SUMMARY: Awakening from postanoxic coma is increasingly observed, despite early absence of motor signs and frank elevation of serum markers of brain injury. A new multimodal approach to prognostication is therefore required, which may particularly improve early prediction of favorable clinical evolution after cardiac arrest.
Predicting neurological outcome after cardiac arrest

Curr Opin Crit Care. 2011 Jun;17(3):254-9

Status epilepticus review

A review on status epilepticus, differentiating complex partial status from generalised convulsive status:

PURPOSE OF REVIEW: Status epilepticus is one of the most common emergencies in neurology, and every third patient does not respond to adequate first-line treatment. Refractory status epilepticus may be associated with increased morbidity and mortality, and new treatment options are urgently required. This review critically discusses recently published data regarding the role of ‘new’ antiepileptic drugs, the efficacy and safety of anesthetic agents, and the overall clinical outcome that is an integral part of treatment decisions.

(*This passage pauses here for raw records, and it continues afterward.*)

-- ==== Sys2Proof/Machine/Turns.lean ====
section
/-! DEFINITION. Turns and identifications: claims, the grant, arbitration, the turn end, records, the ends of
transmissions, the cut, QUIET entry, and what settles at once (R23 to R38, R53 to R71, R153 to R161, R170). -/

namespace Sys2Proof.Machine

/-! ### Turn records (R170) -/

/-- ACU numbers and appends a record; a full list drops its oldest; at the last number nothing is written. -/
def State.writeRecord (r : TurnRec) (s : State) : State :=
  if s.acu.number = max32 then s
  else { s with acu := { s.acu with
    number := s.acu.number + 1
    records := (if s.acu.records.length < Config.recordCapacity then s.acu.records else s.acu.records.tail) ++
      [{ r with number := s.acu.number + 1 }] } }

/-- The record of a member turn as it ends (R170). -/
def State.memberRecord (s : State) (t : Turn) (cause : TurnEndCause) : TurnRec where
  number := 0
  ident := false
  slot := some t.holder
  callsign := (s.identity t.holder).callsign
  classIx := some (s.identity t.holder).classIx
  band := some t.band
  emission := t.emission
  grantTime := t.grantTime
  duration := s.seconds - t.grantTime
  txCount := t.txCount
  airTime := t.airTime
  cause := cause

/-- The record of an identification (R160, R161, R170). -/
def State.idRecord (s : State) (c : Cycle) (airTime : Nat) (cause : TurnEndCause) : TurnRec where
  number := 0
  ident := true
  slot := none
  callsign := none
  classIx := none
  band := s.seq.currentBand
  emission := .cw
  grantTime := c.startTime
  duration := s.seconds - c.startTime
  txCount := if c.entered then 1 else 0
  airTime := if c.entered then airTime else 0
  cause := cause

/-! ### The identification's claim and cycle (R156 to R158) -/

/-- IDU begins a cycle: it enters STARTING and asks SEQ for an ID start, which SEQ takes in QUIET with the station
READY and which waits otherwise (R71, R158). -/
def State.beginCycle (home : CycleHome) (s : State) : State :=
  let s := { s with idu := { s.idu with
    cycle := .starting, context := some ⟨s.seconds, [], 0, 0, home, [], false⟩, startWaits := true } }
  if s.seq.state = .quiet ∧ s.ready = true then s.takeIdStart else s

/-- The claim takes the turn: it is PAUSED, KTL is flushed, the deadline timer stops, and a cycle begins at once
if the station is READY (R157). -/
def State.claimPause (s : State) : State :=
  let s := (s.modTurn fun t => { t with sub := .paused, idleStart := none }).flushTurnKeys
  let s := { s with idu := { s.idu with claim := .holdingPause, deadlineRuns := false } }
  if s.ready = true ∧ s.idu.cycle = .idle then s.beginCycle .memberTurn else s

/-- The deadline's instant has come (R157). -/
def State.deadlinePast (s : State) : Bool := reached s.clock s.idu.deadlineAt

/-- IDU claims the current member turn (R157): at once when it is ACTIVE with no transmission running, at the
transmission's end when one is running, on entering ACTIVE when the turn is TUNING. A deadline timer started at
or after its instant expires at once and is not left running. -/
def State.claimTurn (s : State) : State :=
  match s.turn with
  | none => s
  | some t =>
    match t.sub with
    | .active =>
      if s.running then
        { s with idu := { s.idu with claim := .atTxEnd, deadlineRuns := !s.deadlinePast } }
      else s.claimPause
    | .tuning => { s with idu := { s.idu with claim := .atActive, deadlineRuns := !s.deadlinePast } }
    | .paused => s

/-- The turn enters ACTIVE: a kept claim makes it PAUSED at once, before ARB offers a set pending-start flag to
SEQ (R32, R57, R157; log 9). -/
def State.enterActive (s : State) : State :=
  let s := (s.modTurn fun t => { t with sub := .active }).syncKey
  if s.idu.due = true ∧ s.idu.claim = .atActive then s.claimPause else s.takePending

/-! ### Arbitration and the grant (R23 to R25, R27, R30) -/

/-- Eligibility of slot `w` (R24). -/
def State.eligible (s : State) (w : SlotId) : Bool :=
  match (s.tenancy w).record with
  | some r => !(s.identity w).heldBack && s.permit w r.band r.emission && !s.exhausted w
  | none => false

/-- The slot carries a seize mark. -/
def State.marked (s : State) (w : SlotId) : Bool := ((s.tenancy w).record.map (·.mark)).getD false

/-- The order of grants: a seize mark first, then the higher class priority, then the higher rank (R25). -/
def State.beats (s : State) (a b : SlotId) : Bool :=
  if s.marked a ≠ s.marked b then s.marked a
  else if (s.classOf a).priority ≠ (s.classOf b).priority then decide ((s.classOf b).priority < (s.classOf a).priority)
  else decide (s.arb.ranks.read b < s.arb.ranks.read a)

/-- The better of the best so far and slot `w`. -/
def State.better (s : State) (best : Option SlotId) (w : SlotId) : Option SlotId :=
  match best with
  | none => some w
  | some v => if s.beats w v then some w else some v

/-- The winner among the eligible slots, or none (R25). -/
def State.winner (s : State) : Option SlotId := ((numbers 32).filter s.eligible).foldl s.better none

/-- The ranks after a grant to slot `w`: those below its rank gain 1, and it takes rank 0 (R23). -/
def rotate (ranks : Table 32 Nat) (w : SlotId) : Table 32 Nat :=
  Table.build fun i =>
    if i = w then 0 else if ranks.read i < ranks.read w then ranks.read i + 1 else ranks.read i

/-- The pending-start flag a grant of slot `w` sets: slot 0 with LOCAL_PTT active for PHONE or DATA, or with
LOCAL_KEY down for CW (R46, R177). A LOCAL_KEY that local suppression keeps out of the key state is down too (log 35). -/
def State.grantPending (s : State) (w : SlotId) (e : Emission) : Bool :=
  decide (w = 0) && s.functionActive (if e = .cw then .localKey else .localPtt)

/-- The turn context of a grant to slot `w` of the request `r` (R30, R31). -/
def State.newTurn (s : State) (w : SlotId) (r : RequestRec) : Turn where
  holder := w
  band := r.band
  emission := r.emission
  power := r.power
  mode := r.mode
  sub := if s.seq.currentBand = some r.band then .active else .tuning
  grantTime := s.seconds
  grantClock := s.clock
  txCount := 0
  airTime := 0
  pendingStart := s.grantPending w r.emission
  idleStart := none

/-- Steps 1 to 5 of a grant of the request `r` to slot `w` (R30), with AMG's part of step 4 (R103). -/
def State.grantSteps (w : SlotId) (r : RequestRec) (s : State) : State :=
  let s := s.setTenancy w .holding
  let s := { s with arb := { s.arb with
    ranks := rotate s.arb.ranks w, arbiter := .turn (s.newTurn w r), gap := none } }
  let s := s.setFactor Config.fullFactor
  let s := s.ampAtGrant (s.uncapped w r.band r.emission r.power)
  s.raise (.turnGranted w r.band r.emission r.power)

/-- Step 6 of a grant: the turn enters TUNING and asks for a retune, or ACTIVE; a due identification claims it
(R30, R66, R92, R157). -/
def State.enterGranted (r : RequestRec) (s : State) : State :=
  if s.seq.currentBand = some r.band then
    if s.idu.due then s.claimTurn else s.enterActive
  else
    let s := s.flushTurnKeys.askRetune r.band
    if s.idu.due then s.claimTurn else s

/-- The grant of a request to slot `w` (R30). -/
def State.grantRequest (w : SlotId) (r : RequestRec) (s : State) : State := (s.grantSteps w r).enterGranted r

/-- The grant of slot `w`, which is WAITING. -/
def State.grant (w : SlotId) (s : State) : State :=
  match (s.tenancy w).record with
  | some r => s.grantRequest w r
  | none => s

/-- Sets the arbiter state. -/
def State.setArbiter (a : Arbiter) (s : State) : State := { s with arb := { s.arb with arbiter := a } }

/-- Stops the gap timer. -/
def State.stopGap (s : State) : State := { s with arb := { s.arb with gap := none } }

/-- An arbitration point (R27): with the station READY the winner is granted; else the arbiter is FREE. -/
def State.arbitrate (s : State) : State :=
  match (if s.ready then s.winner else none) with
  | some w => s.grant w
  | none => s.setArbiter .free

/-! ### The turn end (R35, R36, R38) -/

/-- Whether a cause re-queues a STANDING turn (R36). -/
def requeues (c : TurnEndCause) : Bool :=
  match c with
  | .released | .singleOver | .idle | .turnLimit | .seized | .endedByControl => true
  | _ => false

/-- Whether a turn end starts the gap: every cause but SEIZED and DECOMMISSION (R28). -/
def startsGap (c : TurnEndCause) : Bool := decide (c ≠ .seized ∧ c ≠ .decommission)

/-- Step 1 of R35: a transmission of the turn that is in ARM_RELAY, ARM_AMP or EXCITING ends with TURN_END.
IDU's claim does not take the turn at this end (log 11). -/
def State.endTurnTx (s : State) : State :=
  if s.memberTx then
    if s.seq.state = .exciting then s.normalEnd .turnEnd
    else if s.arming then s.abandonArming .turnEnd
    else s
  else s

/-- What ends with the turn in SEQ: the PTT demand (R55), a queued retune (R66), and the transmission's and the
retune's being of the current turn (R56, R67). -/
def State.forgetTurn (s : State) : State :=
  { s with seq := { s.seq with
    pttDemand := false, queuedRetune := none, retuneCurrent := false
    tx := s.seq.tx.map fun x => { x with current := false } } }

/-- Where a cycle of the ended turn goes on: in an ID turn (R38), or nowhere (R160). -/
def State.moveCycle (toId : Bool) (s : State) : State :=
  let home : CycleHome := if toId then .idTurn else .nowhere
  let s := { s with idu := { s.idu with
    claim := .none, deadlineRuns := false
    context := s.idu.context.map fun c => if c.home = .memberTurn then { c with home := home } else c } }
  if toId = true ∧ s.idu.cycle = .idle then s.beginCycle .idTurn else s

/-- The request record of a re-queued holder (R36). -/
def Turn.requeued (t : Turn) : RequestRec := ⟨t.band, t.emission, t.power, .standing, .frame, false⟩

/-- Step 6 of R35 for the holder: WAITING again, or OPEN with its presence timer stopped. -/
def State.leaveHolding (t : Turn) (again : Bool) (s : State) : State :=
  if again then s.setTenancy t.holder (.waiting t.requeued)
  else (s.setTenancy t.holder .opened).stopPresence t.holder

/-- The arbiter and the gap after a turn end (R28, R38). -/
def State.afterTurn (toId gapStarts : Bool) (s : State) : State :=
  { s with arb := { s.arb with
    arbiter := if toId then .idTurn else if gapStarts then .gap else .free
    gap := if gapStarts then some (s.timer s.arb.turnGap) else none } }

/-- A turn end (R35). With no turn the request is ignored. CloseSlot makes the slot VACANT itself (R10). -/
def State.turnEnd (cause : TurnEndCause) (s : State) : State :=
  match s.turn with
  | none => s
  | some t =>
    let toId : Bool := decide (t.sub = .paused) && s.ready
    let again : Bool := decide (t.mode = .standing) && requeues cause
    let s := s.endTurnTx.forgetTurn.flushKeys
    let s := s.writeRecord (s.memberRecord t cause)
    let s := s.raise (.turnEnded t.holder cause again)
    let s := (s.afterTurn toId (startsGap cause)).moveCycle toId
    s.leaveHolding t again

/-! ### Identification ends (R29, R160, R161) -/

/-- The ID turn is over (R29). -/
def State.idTurnOver (s : State) : State :=
  if s.arb.arbiter ≠ .idTurn then s
  else if s.ready then
    if s.arb.gap = none then s.arbitrate
    else if (numbers 32).any fun w => s.eligible w && s.marked w then s.stopGap.arbitrate
    else s.setArbiter .gap
  else if s.arb.gap = none then s.setArbiter .free
  else s.setArbiter .gap

/-- The air time of the transmission in SEQ. -/
def State.txAirTime (s : State) : Nat := (s.seq.tx.map (·.airTime)).getD 0

/-- A cycle in STARTING or SENDING is abandoned (R161, steps 1 to 4). -/
def State.abandonCycle (s : State) : State :=
  match s.idu.context with
  | some c =>
    let s := s.writeRecord (s.idRecord c s.txAirTime .aborted)
    { s with idu := { s.idu with cycle := .idle, context := none, element := none, startWaits := false } }
  | none => s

RECENT FINDINGS: In complex partial status epilepticus, levetiracetam may be administered after failure of first-line and/or second-line agents. Lacosamide may be an interesting new adjunct, but reliable data are pending. In the treatment of refractory generalized convulsive status epilepticus, propofol seems to be as efficient as barbiturates. The latter are associated with prolonged ventilation times due to redistribution kinetics, whereas the former bears the risk of propofol infusion syndrome if administered continuously. Even after prolonged treatment with anesthetics over weeks, survival with satisfactory functional outcome is possible.

SUMMARY: Unambiguous recommendations regarding treatment strategies for refractory status epilepticus are limited by a lack of reliable data. Therefore, randomized controlled trials or at least prospective observational studies based on strict protocols incorporating long-term outcome data are urgently required.